French twin-engined commercial aircraft

The Bloch MB.220 was a French twin-engine passenger transport airplane built by Société des Avions Marcel Bloch during the 1930s.

==Design and development==
The MB.220 was an all-metal low-wing cantilever monoplane. It was powered by two Gnome-Rhône 14N radial engines and had a retractable landing gear. Normal crew was four, with room for 16 passengers, with eight seats each side of a central aisle. The prototype first flew on 11 June 1936 at Villacoublay with André Curvale at the controls, and was followed by 16 production aircraft.

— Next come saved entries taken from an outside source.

/-- A logical channel: its configuration (live and shadow alike, R20), its queues, and its journal entry. `drain`: a channel drain has begun; `chEnp`: its ENABLE_PENDING at a declaration of death; `outReq`: the aclk of the out-of-service request and whether it had ALL (R656). -/
structure LCh where
  port : PCfg := {}  -- port configuration (R603, R605)
  qs : Vector Que 4 := Vector.replicate 4 {}  -- queues Q0 to Q3 (R110)
  ins : Vector TIn 4 := Vector.replicate 4 {}  -- task inputs KICK0, KICK1, DRAIN, WAKE (R437, R439)
  outs : Vector (List Evt) 4 := Vector.replicate 4 []  -- backlogs of the event outputs DONE, FAULT, GROUP, IDLE (R430, R431)
  retN : Nat := 0  -- descriptors retired (R430)
  outA : Vector (Option Nat) 4 := Vector.replicate 4 none  -- aclk of each output's latest event (R430)
  bed : Option Bed := none  -- open bed set (R265)
  asleep : Bool := false  -- consumer asleep (R96)
  asleepPend : Bool := false  -- STATUS ASLEEP waits for the end of the message (R97)
  wakeReq : Option Nat := none  -- aclk of the WAKE REQUEST (R96, R106)
  msg : Option (Qn × Nat) := none  -- open link message: queue and descriptor (R87)
  rrOut : Nat := 0  -- round robin of the outbound interleave (R85)
  rrSlot : Nat := 0  -- round robin of the shared slots (R128)
  reqs : List Nat := []  -- pending requests in bytes; 0 is a LAST (R99, R103)
  resPend : List (Qn × Nat × RMode) := []  -- inbound RESUMEs that wait for the next aclk, because task inputs have applied in theirs (R135)
  lastPend : Bool := false  -- a LAST waits for the end of an open inbound DELIVER (R102)
  lkWake : Bool := false  -- level of lk_wake (R93)
  oos : Bool := false  -- out of service (TER_OOS) (R643, R659)
  reloaded : Bool := false  -- reloaded since OUT (R645, R650)
  drain : Bool := false  -- a channel drain is journaled (R145, R516)
  chEnp : Bool := false  -- ENABLE_PENDING of the channel through a takeover (R145)
  outReq : Option (Nat × Bool) := none  -- aclk and ALL of the OUT that drains it (R642)
  preOut : Option PreOut := none  -- what the latest OUT found (R49, R654)
  preQctl : Option PreOut := none  -- what the latest write of CHN_QCTL found (R684)
  retReq : Option PreRet := none  -- what the latest RETURN that named it while it was served found (R49, R654)
  fdrain : List (Nat × Nat) := []  -- incarnation changes whose FENCE_DRAIN record is owed: old incarnation and rejected count (R356)
  fleft : Nat := 0  -- outstanding transactions of old incarnations (FDRAIN when not 0) (R356, R365)
deriving DecidableEq, Repr, Inhabited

Six examples survived the war and were modified as the MB.221 with Wright R-1820-97 Cyclone engines.

==Service==
Air France took delivery of five Bloch MB.220s in 1937, with the type entering service on the Paris–Marseilles route in the winter of 1937–1938. On 27 March 1938, the Bloch MB.220 was introduced on the Le Bourget and Croydon (in south of London) route, replacing the Wibault 280 and cutting the flight time by 15 minutes to 1 hour 15 minutes. In September 1938, two MB-220s carried the French delegation, including Prime Minister of France Édouard Daladier to the negotiations that led to the Munich Agreement.

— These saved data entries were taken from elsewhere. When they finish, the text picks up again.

-- ==== Sys2Proof/Machine/Stream.lean ====
section
/-! DEFINITION. The data path of a started descriptor as pure functions of its execution state: the input bytes, the read plan, the output elements of the byte, sieve and converter operations (R174 to R190, R196 to R222, R251 to R258), and the write plan. -/

namespace Sys2Proof.Machine

/-- An input byte: not there yet, failed (CAUSE and DETAIL), a byte with its poison, lost at a gap, or beyond the end of the input. -/
inductive In where
  | pend
  | fail (cause detail : Nat)
  | ok (b : Byte) (psn : Bool)
  | gap
  | past
deriving DecidableEq, Repr

/-- Whether transaction `r` of a stream serves address `a`. -/
def RTx.has (r : RTx) (stream a : Nat) : Bool := r.stream == stream && r.addr ≤ a && a < r.addr + r.size

/-- The byte at address `a` that a read brought. Words that a FLUSH dropped hold no data (R323). -/
def RTx.byteAt (r : RTx) (a : Nat) : In :=
  match r.st with
  | .region => .fail 1 0
  | .err => .fail 2 0
  | .taken => match r.data[(a - r.addr) / 64]? with
    | some w => .ok (w.bytes.getD ((a - r.addr) % 64) 0#8) w.psn
    | none => .gap
  | .flushed => .gap
  | .posted | .held | .landed => .pend

/-- A byte of a host stream. -/
def hostByte (x : Exec) (stream a : Nat) : In :=
  match x.reads.find? fun r => r.has stream a with
  | none => .pend
  | some r => r.byteAt a

/-- The bytes that link entries bring, in order (R189, R322). -/
def linBytes : List LEnt → List In
  | [] => []
  | .word bs p :: l => bs.map (fun b => .ok b p) ++ linBytes l
  | .gap n bad _ :: l => List.replicate (64 * n) (if bad then .fail 0x0B 0 else .gap) ++ linBytes l
  | .eop _ :: l => linBytes l
  | .last :: l => linBytes l

/-- How many input bytes link entries bring. -/
def linLen (l : List LEnt) : Nat := (l.map fun e => match e with
  | .word bs _ => bs.length
  | .gap n _ _ => 64 * n
  | .eop _ => 0
  | .last => 0).sum

/-- A byte of the link input. -/
def linkByte (x : Exec) (k : Nat) : In := (linBytes x.lin).getD k (if x.linEnd then .past else .pend)

/-- A byte of a side: the link, or the host stream at `v + k`. -/
def sideByte (x : Exec) (v stream k : Nat) : In := if isLink v then linkByte x k else hostByte x stream (v + k)

/-- The bytes of an element: the first byte that is neither there nor lost at a gap decides; an element with a lost byte is lost only when its other bytes have come (R219, R257, R258). -/
def elemIn (f : Nat → In) (o w : Nat) : Except In (List (Byte × Bool)) :=
  (List.range w).foldl (fun acc i => match acc with
    | .error .gap => match f (o + i) with
      | .ok _ _ | .gap => .error .gap
      | e => .error e
    | .error e => .error e
    | .ok l => match f (o + i) with
      | .ok b p => .ok (l ++ [(b, p)])
      | e => .error e) (.ok [])

/-- Why the evaluation of a descriptor's elements stands where it does. -/
inductive Why where
  | more
  | done
  | short
  | fault (f : Flt)
deriving DecidableEq, Repr

/-- The elements evaluated so far and what they gave. -/
structure Ev where
  cells : List Cell := []
  n : Nat := 0
  emitted : Nat := 0
  used : Nat := 0
  skipped : Nat := 0
  sats : Nat := 0
  gap : Bool := false
  lost : Nat := 0
  psn : Option Nat := none
  why : Why := .more
deriving DecidableEq, Repr

/-- What one element gives: it waits, the input ends before it, it fails, it is lost at a gap with the output positions that it leaves unwritten (R189), or it puts bytes at positions. -/
inductive ItemR where
  | pend
  | short
  | fail (cause detail : Nat)
  | lost (ps : List Nat)
  | out (cs : List (Nat × Byte × Bool)) (gap skip sat marked : Bool)
deriving DecidableEq, Repr

/-- An input that is not there, as the outcome of its element. -/
def inItem : In → ItemR
  | .pend => .pend
  | .past => .short
  | .fail c d => .fail c d
  | .gap => .lost []
  | .ok _ _ => .pend

/-- The `k` output positions from `p` on, of an element that is lost at a gap. -/
def ItemR.lostAt (p k : Nat) : ItemR → ItemR
  | .lost _ => .lost ((List.range k).map (p + ·))
  | r => r

/-- Element `i` goes into the evaluation. -/
def Ev.push (e : Ev) (i : Nat) : ItemR → Ev
  | .pend => e
  | .short => { e with why := .short }
  | .fail c d => { e with why := .fault ⟨i, c, d⟩ }
  | .lost ps => { e with cells := e.cells ++ ps.map fun p => ⟨p, 0#8, false, i, false⟩, n := i + 1, used := e.used + 1, lost := e.lost + 1, gap := true }
  | .out cs g sk sa m =>
    { e with
      cells := e.cells ++ cs.map fun c => ⟨c.1, c.2.1, c.2.2, i, true⟩
      n := i + 1
      emitted := e.emitted + (if cs.isEmpty then 0 else 1)
      used := e.used + b2n m
      skipped := e.skipped + b2n sk
      sats := e.sats + b2n sa
      gap := e.gap || g
      psn := if e.psn.isNone && cs.any fun c => c.2.2 then some i else e.psn }

/-- Elements in order until one waits or ends the evaluation, at most `fuel` of them, and none at or above `lim`. -/
def evalGo (item : Nat → Ev → ItemR) (total : Nat) (lim : Option Flt) : Nat → Ev → Ev
  | 0, e => if e.n ≥ total then { e with why := .done } else e
  | fuel + 1, e =>
    match lim.filter fun f => f.idx ≤ e.n with
    | some f => { e with why := .fault f }
    | none =>
      if e.n ≥ total then { e with why := .done }
      else match item e.n e with
        | .pend => e
        | r =>
          let e' := e.push e.n r
          if e'.n = e.n then e' else evalGo item total lim fuel e'

/-- An output position: a host address, or an offset on the link. -/
def outPos (v k : Nat) : Nat := if isLink v then k else v + k

/-- The source address of output byte `k` of a STRIDE side (R182). -/
def stridePos (d : Desc) (base o k : Nat) : Nat :=
  let rb := field d 24 4
  let c1 := field d 28 2
  let row := k / rb
  ((base : Int) + d.s32 (o + 4) * (row / c1) + d.s32 o * (row % c1) + (k % rb)).toNat

/-- The position of output byte `k` of COPY, STRIDE, FILL and INLINE (R180, R182, R184, R185). -/
def movePos (d : Desc) (k : Nat) : Nat := if d.op = 0x02 && !isLink d.dst then stridePos d d.dst 40 k else outPos d.dst k

/-- A planned read. -/
structure RPlan where
  stream : Nat
  addr : Nat
  size : Nat
  lo : Nat
deriving DecidableEq, Repr

/-- The reads of a STRIDE from host memory, each with the output bytes that it serves (R174, R182). -/
def strideTx (d : Desc) : List (RPlan × List Nat) :=
  let cs := (List.range d.len).map fun k => (⟨stridePos d d.src 32 k, 0#8, false, k, true⟩ : Cell)
  (runs (fun c => c.pos / 256) cs).flatMap fun r => (runTx r).map fun (a, n, ys) => (⟨0, a, n, (ys.head?.map Cell.idx).getD 0⟩, ys.map Cell.idx)

/-- Source byte `k` of a STRIDE: from the read that serves it, also where an earlier read brought the same address (R174, R190). -/
def strideByte (d : Desc) (x : Exec) (k : Nat) : In :=
  match ((strideTx d).findIdx? fun t => t.2.contains k).bind fun i => x.reads[i]? with
  | some r => r.byteAt (stridePos d d.src 32 k)
  | none => .pend

/-- Output byte `k` of COPY, STRIDE, FILL and INLINE (R180, R182, R184, R185). -/
def moveItem (d : Desc) (x : Exec) (k : Nat) (_ : Ev) : ItemR :=
  let pos := movePos d k
  let inp : In := match d.op with
    | 0x03 => .ok (d.getD (24 + k % d.b 32) 0#8) false
    | 0x04 => linkByte x k
    | 0x02 => if isLink d.src then linkByte x k else strideByte d x k
    | _ => sideByte x d.src 0 k
  match inp with
  | .ok b p => .out [(pos, b, p)] false false false true
  | e => (inItem e).lostAt pos 1

/-- The selection bit of row `i` (R198); poison there fails the row (R222). The spec gives no outcome for bitmap words that a FLUSH discarded: the row fails in the same way (DESIGN CHOICE, log 62). -/
def rowBit (d : Desc) (x : Exec) (i : Nat) : Except ItemR Bool :=
  match hostByte x 1 (d.a24 + (d.b 33 + i) / 8) with
  | .ok b p => if p then .error (.fail 5 2) else .ok (b.getLsbD ((d.b 33 + i) % 8) != bit (d.b 34) 0)
  | .pend => .error .pend
  | .fail c t => .error (.fail c t)
  | .gap => .error (.fail 5 2)
  | .past => .error .pend

/-- Bytes at a position. -/
def placeAt (pos : Nat) (l : List (Byte × Bool)) : List (Nat × Byte × Bool) := l.zipIdx.map fun (b, i) => (pos + i, b.1, b.2)

/-- Row `i` of SELECT (R200, R219, R220). -/
def selectItem (d : Desc) (x : Exec) (i : Nat) (e : Ev) : ItemR :=
  match rowBit d x i with
  | .error r => r
  | .ok m => match elemIn (sideByte x d.src 0) (i * d.w) d.w with
    | .error r => inItem r
    | .ok l => .out (if m then placeAt (outPos d.dst (e.emitted * d.w)) l else []) false false false m

/-- A value of 8 bytes replicated over W bytes (R203). -/
def replVal (d : Desc) : List (Byte × Bool) := (List.range d.w).map fun b => (d.getD (40 + b % 8) 0#8, false)

/-- Row `i` of EXPAND (R202 to R204, R219, R220). With a link source and a bitmap that faults before P is known, the inbound data is discarded, and no marked row has a value (R218, R706). -/
def expandItem (d : Desc) (x : Exec) (i : Nat) (e : Ev) : ItemR :=
  match rowBit d x i with
  | .error r => r
  | .ok false => .out (if bit (d.b 34) 1 then [] else placeAt (outPos d.dst (i * d.w)) (replVal d)) false false false false
  | .ok true => if isLink d.src && x.marked.isNone then .out [] false false false true
    else match elemIn (sideByte x d.src 0) (e.used * d.w) d.w with
    | .error r => (inItem r).lostAt (outPos d.dst (i * d.w)) d.w
    | .ok l => .out (placeAt (outPos d.dst (i * d.w)) l) false false false true

/-- Row ID `j` (R206); poison there fails the entry (R222). The spec gives no outcome for list words that a FLUSH discarded: the entry fails in the same way (DESIGN CHOICE, log 62). -/
def rowId (d : Desc) (x : Exec) (j : Nat) : Except ItemR Nat :=
  match elemIn (sideByte x d.a24 1) (j * d.idw) d.idw with
  | .error .gap => .error (.fail 5 2)
  | .error r => .error (inItem r)
  | .ok l => if l.any Prod.snd then .error (.fail 5 2) else .ok (leVal (l.map Prod.fst))

/-- The read stream of window `k` of a GATHER. -/
def winStream (k : Nat) : Nat := 8 + k

/-- Entry `j` of GATHER, once its window has been checked (R207, R209, R210). -/
def gatherItem (d : Desc) (x : Exec) (j : Nat) (_ : Ev) : ItemR :=
  if x.chk ≤ j / 256 then .pend
  else match rowId d x j with
  | .error r => r
  | .ok id =>
    if id ≥ d.idLimit then
      if bit (d.b 34) 0 then .out (placeAt (outPos d.dst (j * d.w)) (replVal d)) false true false true else .fail 5 1
    else match elemIn (fun k => hostByte x (winStream (j / 256)) (d.src + id * d.w + k)) 0 d.w with
      | .error r => (inItem r).lostAt (outPos d.dst (j * d.w)) d.w
      | .ok l => .out (placeAt (outPos d.dst (j * d.w)) l) false false false true

/-- Entry `j` of SCATTER, once its window has been checked (R208 to R210, R220). -/
def scatterItem (d : Desc) (x : Exec) (j : Nat) (_ : Ev) : ItemR :=
  if x.chk ≤ j / 256 then .pend
  else match rowId d x j with
  | .error r => r
  | .ok id => match elemIn (sideByte x d.src 0) (j * d.w) d.w with
    | .error .gap => .out [] true true false true
    | .error r => if id ≥ d.idLimit && !bit (d.b 34) 0 then .fail 5 1 else inItem r
    | .ok l =>
      if id ≥ d.idLimit then if bit (d.b 34) 0 then .out [] false true false true else .fail 5 1
      else .out (placeAt (d.dst + id * d.w) l) false false false true

/-- Code `i` of UNPACK (R252, R258); a poisoned code has a free value. -/
def unpackItem (d : Desc) (x : Exec) (i : Nat) (_ : Ev) : ItemR :=
  let b := d.b 24
  let s0 := d.b 27 + i * b
  let o := s0 / 8
  match elemIn (sideByte x d.src 0) o ((s0 + b - 1) / 8 - o + 1) with
  | .error r => (inItem r).lostAt (outPos d.dst (i * d.lane)) d.lane
  | .ok l =>
    let p := l.any Prod.snd
    let v := (leVal (l.map Prod.fst) / 2 ^ (s0 % 8)) % 2 ^ b
    let v := if bit (d.b 26) 0 && v.testBit (b - 1) then v + 2 ^ (8 * d.lane) - 2 ^ b else v
    let v := if p then Config.poisonedElement x.free i else v
    .out (placeAt (outPos d.dst (i * d.lane)) ((leBytes d.lane v).map fun c => (c, p))) false false false true

/-- The exact integer of R254. -/
def roundTo (x : Int) (s mode : Nat) : Int :=
  let den : Int := 2 ^ s
  let fl := x / den
  match mode with
  | 0 => fl
  | 1 => (2 * x + den) / (2 * den)
  | _ =>
    let r := 2 * (x - fl * den)
    if r < den then fl else if r > den then fl + 1 else if fl % 2 = 0 then fl else fl + 1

Following the outbreak of World War II, five MB.220s were requisitioned as transports by the French Air Force. Air France continued to operate the MB.220 after the Armistice of 22 June 1940, although its fleet was gradually transferred to Vichy French government service. Following the Allied invasion of North Africa in November 1942, Germany occupied Vichy France, stopping Air France operations. Eleven MB.220s were leased to the German airline Deutsche Luft Hansa on 1 February 1943. The type entered service with Luft Hansa in June 1943, with three in service by September. It suffered engine problems in German service, particularly in cold weather, with French mechanics sometimes carried as part of the airliner's crew. Three MB.220s were used as military transports in North Africa by the Free French in 1944.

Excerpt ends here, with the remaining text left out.